Bölüm 8

21K 1.7K 3.1K
                                    

Lee Henke
Care For Me

      Mutfakta ev cinlerinin muhteşem hizmetiyle donatılan masaya yerleştiklerinde ortama garip bir hava hakimdi. Harry oldukça keyifliydi. Draco fazlasıyla huysuzdu ve bu her halinden belli oluyordu. Bir süredir Harry'ye katlandığı yetmiyormuş gibi şimdi hem onun arkadaşlarına, hem sene başından beri doğru düzgün iletişim kurmadığı kendi arkadaşlarına katlanmak zorundaydı. Üstelik bu kişiler aptal Harry Potter yüzünden sevgili olduklarını zannediyorlardı. Sırf kurt haliyle onu öldüresiye yaraladığı için iki gündür iyi davrandığına da, yardım ettiğine de pişman olacak hale gelmişti. Ancak sabretmesi gerektiğini biliyordu. Ne kadar kötü olabilirdi ki?

      Herkes yemeğine odaklanırken Hermione, yanında oturan Harry'ye baktı. "Bu arada iyi olduğuna emin misin?" diye sordu. "Kontrol ettirmedin yaranı."

      "İyiyim," demişti ama umursamamaya çalıştığı acı kendini daha bir belli etmişti. O yüzden emin olmak adına oturduğu yerde gömleğini pantolonundan çıkarıp biraz kaldırdı ve karnına baktı. Tam karşısında oturan Draco da kontrol etmek için öne doğru eğilmişti. "Sorun yok gibi," dedikten sonra gömleğini indirdi yeniden.

      "Merak ediyorum da," diyerek Blaise söze girdi. "Sizin şu sevgililik işi nasıl oldu? Hazır ortam müsaitken anlatsanıza." Draco göz devirmiş, Harry sırıtmaya başlamış, diğerleri meraklı bakışlarını onlara dikmişlerdi.

      "Aynen," dedi Ron. "En son 'bir şeyler gizliyor kesin' diye peşine düşmemiş miydin?"

      "Evet. Bana aşık olduğunu gizliyormuş işte," diye cevapladı Harry, hiç düşünmeden. O anda Draco öksürmeye başladığında Harry, Draco'ya bakmıyordu çünkü korkunç bakışlarıyla karşılaşacağını biliyordu.

      "Sen ona ilgin olduğunu hiç söylememiştin," dedi Hermione, şüpheyle. Harry'nin buna da cevabı vardı.

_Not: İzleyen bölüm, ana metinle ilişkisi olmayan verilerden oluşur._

-- ==== Sys2Proof/Machine/Online.lean ====
section
/-! DEFINITION. Changing the program while it runs (spec/07): the fresh data of a version, carry-over by identity, the rejection checks, and the
phases of a change. -/

namespace Sys2Proof.Machine

/-- `n` bytes of the inactive bank (R211). -/
def State.inactiveBytes (s : State) (l : Loc) (n : Nat) : List Byte := mgetList s.mem (cellKey (1 - s.bank) l) n

def State.setOc (s : State) (x : Online) : State := { s with oc := x }

/-! ## Banks (R196) -/

/-- The cells a version starts with, keys as in bank 0 (spec/02 R62): its initial data, and ID and KIND of its declared instances (spec/04
R117, R122). -/
def Image.freshCells (p : Image) : List Host.Cell :=
  let m := p.init.foldl (fun (m : List Host.Cell) (x : Loc × Byte) => mset (cellKey 0 x.1) x.2 m) []
  p.insts.foldl (fun (m : List Host.Cell) (d : InstDecl) =>
    let k := cellKey 0 ⟨d.area, 0, 32 * d.n⟩
    let m1 := msetList k (leBytes 8 d.id.toNat) m
    if d.area = 5 then msetList (k + 30) (leBytes 2 (d.kind * 4096)) m1 else msetList (k + 24) (leBytes 8 (d.kind * 4096)) m1) m

/-- Bank `b` takes cells given with keys as in bank 0. -/
def putBank (b : Nat) (cells m : List Host.Cell) : List Host.Cell :=
  cells.foldl (fun (m : List Host.Cell) (c : Host.Cell) => mset (b * 2 ^ 44 + c.1) c.2 m) (mclear (b * 2 ^ 44) ((b + 1) * 2 ^ 44) m)

/-! ## Carry-over (R202, R203, Table 7-2) -/

/-- Class of an entry: 1 variable, 2 edge memory, 3 timer, 4 counter (R202). -/
def IdEntry.cls (e : IdEntry) : Nat := if e.kind = 1 then 1 else if e.kind ≤ 3 then 2 else if e.kind = 4 then 3 else 4

/-- Declared KIND of the instance of an entry. -/
def Image.instKind (p : Image) (e : IdEntry) : Nat :=
  ((p.insts.find? (fun (d : InstDecl) => d.area == e.area && d.n == e.off)).map (·.kind)).getD 0

/-- Integer types are 1–8; signed types and widths (spec/04 Table 4-14). -/
def isInt (t : Nat) : Bool := decide (1 ≤ t) && decide (t ≤ 8)
def intBytes (t : Nat) : Nat := 2 ^ ((t - 1) / 2)
def intSigned (t : Nat) : Bool := t % 2 == 1

/-- The number that bytes of an integer type stand for. -/
def intOf (t : Nat) (l : List Byte) : Int :=
  let n := leNat l
  if intSigned t && decide (2 ^ (8 * intBytes t - 1) ≤ n) then (n : Int) - 2 ^ (8 * intBytes t) else n

/-- Whether an integer type holds a number exactly. -/
def intFits (t : Nat) (x : Int) : Bool :=
  if intSigned t then decide (-(2 ^ (8 * intBytes t - 1)) ≤ x) && decide (x < 2 ^ (8 * intBytes t - 1))
  else decide (0 ≤ x) && decide (x < 2 ^ (8 * intBytes t))

/-- What one matched pair does: the cells, and whether it was carried. -/
structure Carry where
  cells : List Host.Cell
  carried : Nat
  init : Nat
  conv : Nat

/-- STATE of a carried counter: bits 5–1 of the old one, the new KIND, Q from QU and QD (Table 7-2, spec/04 Table 4-11). -/
def counterState (old kind : Nat) : Nat :=
  kind * 4096 + old / 2 % 32 * 2 + bitNat (if kind = 2 then old.testBit 4 else old.testBit 3)

/-- Cells of a matched pair: `o` the old entry, `n` the new one, read from `old`; none where nothing is carried. -/
def carryPair (po pn : Image) (old : List Host.Cell) (o n : IdEntry) (m : List Host.Cell) : Option (List Host.Cell) :=
  let ko := cellKey 0 o.loc
  let kn := cellKey 0 n.loc
  if o.cls ≠ n.cls then none
  else if n.cls = 1 then
    (if o.type = n.type && o.size = n.size then
      (if n.type = 0 then some (mset kn (setBit (mget m kn) n.bit ((mget old ko).getLsbD o.bit)) m)
       else some (msetList kn (mgetList old ko n.size) m))
     else if isInt o.type && isInt n.type then
      (let x := intOf o.type (mgetList old ko (intBytes o.type))
       if intFits n.type x then some (msetList kn (leBytes (intBytes n.type) (x % (2 ^ 64 : Int)).toNat) m) else none)
     else if o.type = 10 && n.type = 10 then some (msetList kn (mgetList old ko (min o.size n.size)) m)
     else none)
  else if n.cls = 2 then some (mset kn (setBit (mget m kn) n.bit ((mget old ko).getLsbD o.bit)) m)
  else if n.cls = 3 then
    (if po.instKind o = pn.instKind n then
      some (msetList (kn + 30) (leBytes 2 (pn.instKind n * 4096 + leNat (mgetList old (ko + 30) 2) % 16)) (msetList (kn + 8) (mgetList old (ko + 8) 22) m))
     else none)
  else
    some (msetList (kn + 24) (leBytes 8 (counterState (leNat (mgetList old (ko + 24) 8)) (pn.instKind n)))
      (msetList (kn + 8) (mgetList old (ko + 8) 16) m))

/-- A new entry taken into the fresh bank (R203, Table 7-2): a timer that cannot be carried has LAST set to TT. -/
def carryEntry (po pn : Image) (old : List Host.Cell) (tt : Nat) (c : Carry) (n : IdEntry) : Carry :=
  match po.ids.find? (fun (o : IdEntry) => o.id == n.id) with
  | none => { c with init := c.init + 1 }
  | some o => match carryPair po pn old o n c.cells with
    | some m => { c with cells := m, carried := c.carried + 1 }
    | none =>
      { c with
        conv := c.conv + 1
        cells := if n.cls = 3 then
            msetList (cellKey 0 n.loc + 30) (leBytes 2 (pn.instKind n * 4096)) (msetList (cellKey 0 n.loc + 8) (leBytes 8 0 ++ leBytes 8 0 ++ leBytes 6 tt) c.cells)
          else c.cells }

/-- A segment of the new version at the place of the same segment of the old one (R207). Bytes of it without a counterpart keep what stood at
their offsets in the image. (DESIGN CHOICE: log entry 78) -/
def moveSeg (po : Image) (old : List Host.Cell) (m : List Host.Cell) (g : SegDecl) : List Host.Cell :=
  match po.segs.find? (fun (x : SegDecl) => x.kind == g.kind && x.out == g.out) with
  | none => m
  | some x =>
    let a := if g.out then 1 else 0
    msetList (cellKey 0 ⟨a, 0, g.off⟩) (mgetList old (cellKey 0 ⟨a, 0, x.off⟩) (min x.len g.len)) m

/-- The bank of the new version from the running one (R202–R207). (DEDUCED: log entry 43) -/
def carryOver (po pn : Image) (old : List Host.Cell) (tt : Nat) : Carry :=
  let c := pn.ids.foldl (carryEntry po pn old (tt % 2 ^ 48)) ⟨pn.freshCells, 0, 0, 0⟩
  let io := old.filter (fun (x : Host.Cell) => decide (x.1 < 2 * 2 ^ 40))
  let m := io.foldl (fun (m : List Host.Cell) (x : Host.Cell) => mset x.1 x.2 m) (mclear 0 (2 * 2 ^ 40) c.cells)
  { c with cells := pn.segs.foldl (moveSeg po old) m }

/-- Old entries without a match (R203). -/
def dropped (po pn : Image) : Nat := (po.ids.filter (fun (o : IdEntry) => !pn.ids.any (fun (n : IdEntry) => n.id == o.id))).length

/-! ## Rejection (R213, Table 7-4) -/

/-- The image in the inactive area. -/
def State.newImage (s : State) : Option Image := nth none s.mram.areas (1 - s.bank)

/-- An image's structure is consistent: entries lie in the code, no identifier or number is declared twice. An image of more than 4,096 loops
fails CAPACITY, not this check (spec/08 R216). -/
def Image.consistent (p : Image) : Bool :=
  p.tasks.all (fun (t : TaskDecl) => decide (t.entry < p.code.length))
    && p.tasks.all (fun (t : TaskDecl) => (p.tasks.filter (fun (u : TaskDecl) => u.id == t.id)).length == 1)
    && p.insts.all (fun (d : InstDecl) => (p.insts.filter (fun (u : InstDecl) => u.area == d.area && u.n == d.n)).length == 1)
    && (decide (4096 < p.loops.length) || p.loops.all (fun (d : LoopDecl) => decide (d.n < 4096) && (p.loops.filter (fun (u : LoopDecl) => u.n == d.n)).length == 1))

/-- Size of the area, block or locals that an entry of an image names. -/
def Image.room (p : Image) (e : IdEntry) : Nat :=
  if e.area = 3 then ((p.blocks.find? (fun (b : Nat × Nat) => b.1 == e.block)).map (·.2)).getD 0
  else if e.area = 4 then ((p.tasks.find? (fun (t : TaskDecl) => t.id == e.block)).map (·.locals)).getD 0
  else 65536

/-- The 24 bytes of an identity-table entry (spec/04 R125, Table 4-14). -/
def IdEntry.image (e : IdEntry) : List Byte :=
  leBytes 8 e.id.toNat ++ leBytes 1 e.area ++ leBytes 1 (e.kind % 16 + 16 * bitNat e.retain) ++ leBytes 1 e.type ++ leBytes 1 e.bit
    ++ leBytes 2 e.block ++ leBytes 2 e.off ++ leBytes 4 e.size ++ leBytes 4 0

/-- The entry that 24 bytes hold; none where a bit that Table 4-14 gives as 0 is 1. -/
def idEntryOf (b : List Byte) : Option IdEntry :=
  let n := fun (off len : Nat) => leNat ((b.drop off).take len)
  if b.length ≠ 24 || 32 ≤ n 9 1 || n 20 4 ≠ 0 then none
  else some ⟨BitVec.ofNat 64 (n 0 8), n 8 1, n 9 1 % 16, (n 9 1).testBit 4, n 10 1, n 11 1, n 12 2, n 14 2, n 16 4⟩

/-- The values that Table 4-14 allows in an entry's fields. -/
def IdEntry.formed (e : IdEntry) : Bool :=
  idEntryOf e.image == some e && decide (1 ≤ e.kind) && decide (e.kind ≤ 5) && decide (e.type ≤ 10)
    && (if e.type = 0 && e.kind ≤ 3 then decide (e.bit ≤ 7) else e.bit == 0)
    && (e.area == 3 || e.area == 4 || e.block == 0)
    && (if e.kind = 4 || e.kind = 5 then e.type == 0 && e.size == 32 && e.area == e.kind + 1 else e.type != 0 || e.size == 0)

/-- An entry that fails IDENTITY (Table 7-4). An entry outside the form of Table 4-14 fails it too. (DESIGN CHOICE: log entry 78) -/
def Image.idBad (p : Image) (e : IdEntry) : Bool :=
  !e.formed || e.id == 0 || decide (1 < (p.ids.filter (fun (x : IdEntry) => x.id == e.id)).length) ||
    (if e.area = 5 || e.area = 6 then decide (8191 < e.off) else !(2 ≤ e.area && e.area ≤ 4) || decide (p.room e < e.off + e.bytes))

/-- An entry that fails INSTANCE. -/
def Image.instBad (p : Image) (e : IdEntry) : Bool :=
  (e.area == 5 || e.area == 6) && !p.insts.any (fun (d : InstDecl) => d.area == e.area && d.n == e.off && d.id == e.id)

      "Neden durup dururken onun peşine düştüğümü soruyordunuz," derken oldukça rahattı. "Ona yakın olma isteğimi bastıramıyormuşum işte. Bir şeyler karıştırıyor falan da hep bahane."

      "Mantıklı," dedi Ron.

      Blaise gülmesini bastırarak, "Bu yakın zamanda yatağıma kavuşamayacağım demek mi oluyor?" diye sordu. Draco bu gece gelebileceğini söylemek üzere ağzını açtı ama Harry ondan önce davranmıştı.

      "Evet, mümkünse." Gülümsedi ve masanın üstünden uzanıp Draco'nun elini tuttu. "Yılların özlemini telafi etmek falan zaman alır biraz."

      Pansy ve Hermione kıkırdarken, Blaise sırıtmaya başladı. Ron ise en az Draco kadar şoktaydı. "Merlin," diye mırıldandı. "Kulaklarımı sıfırlamak istiyorum."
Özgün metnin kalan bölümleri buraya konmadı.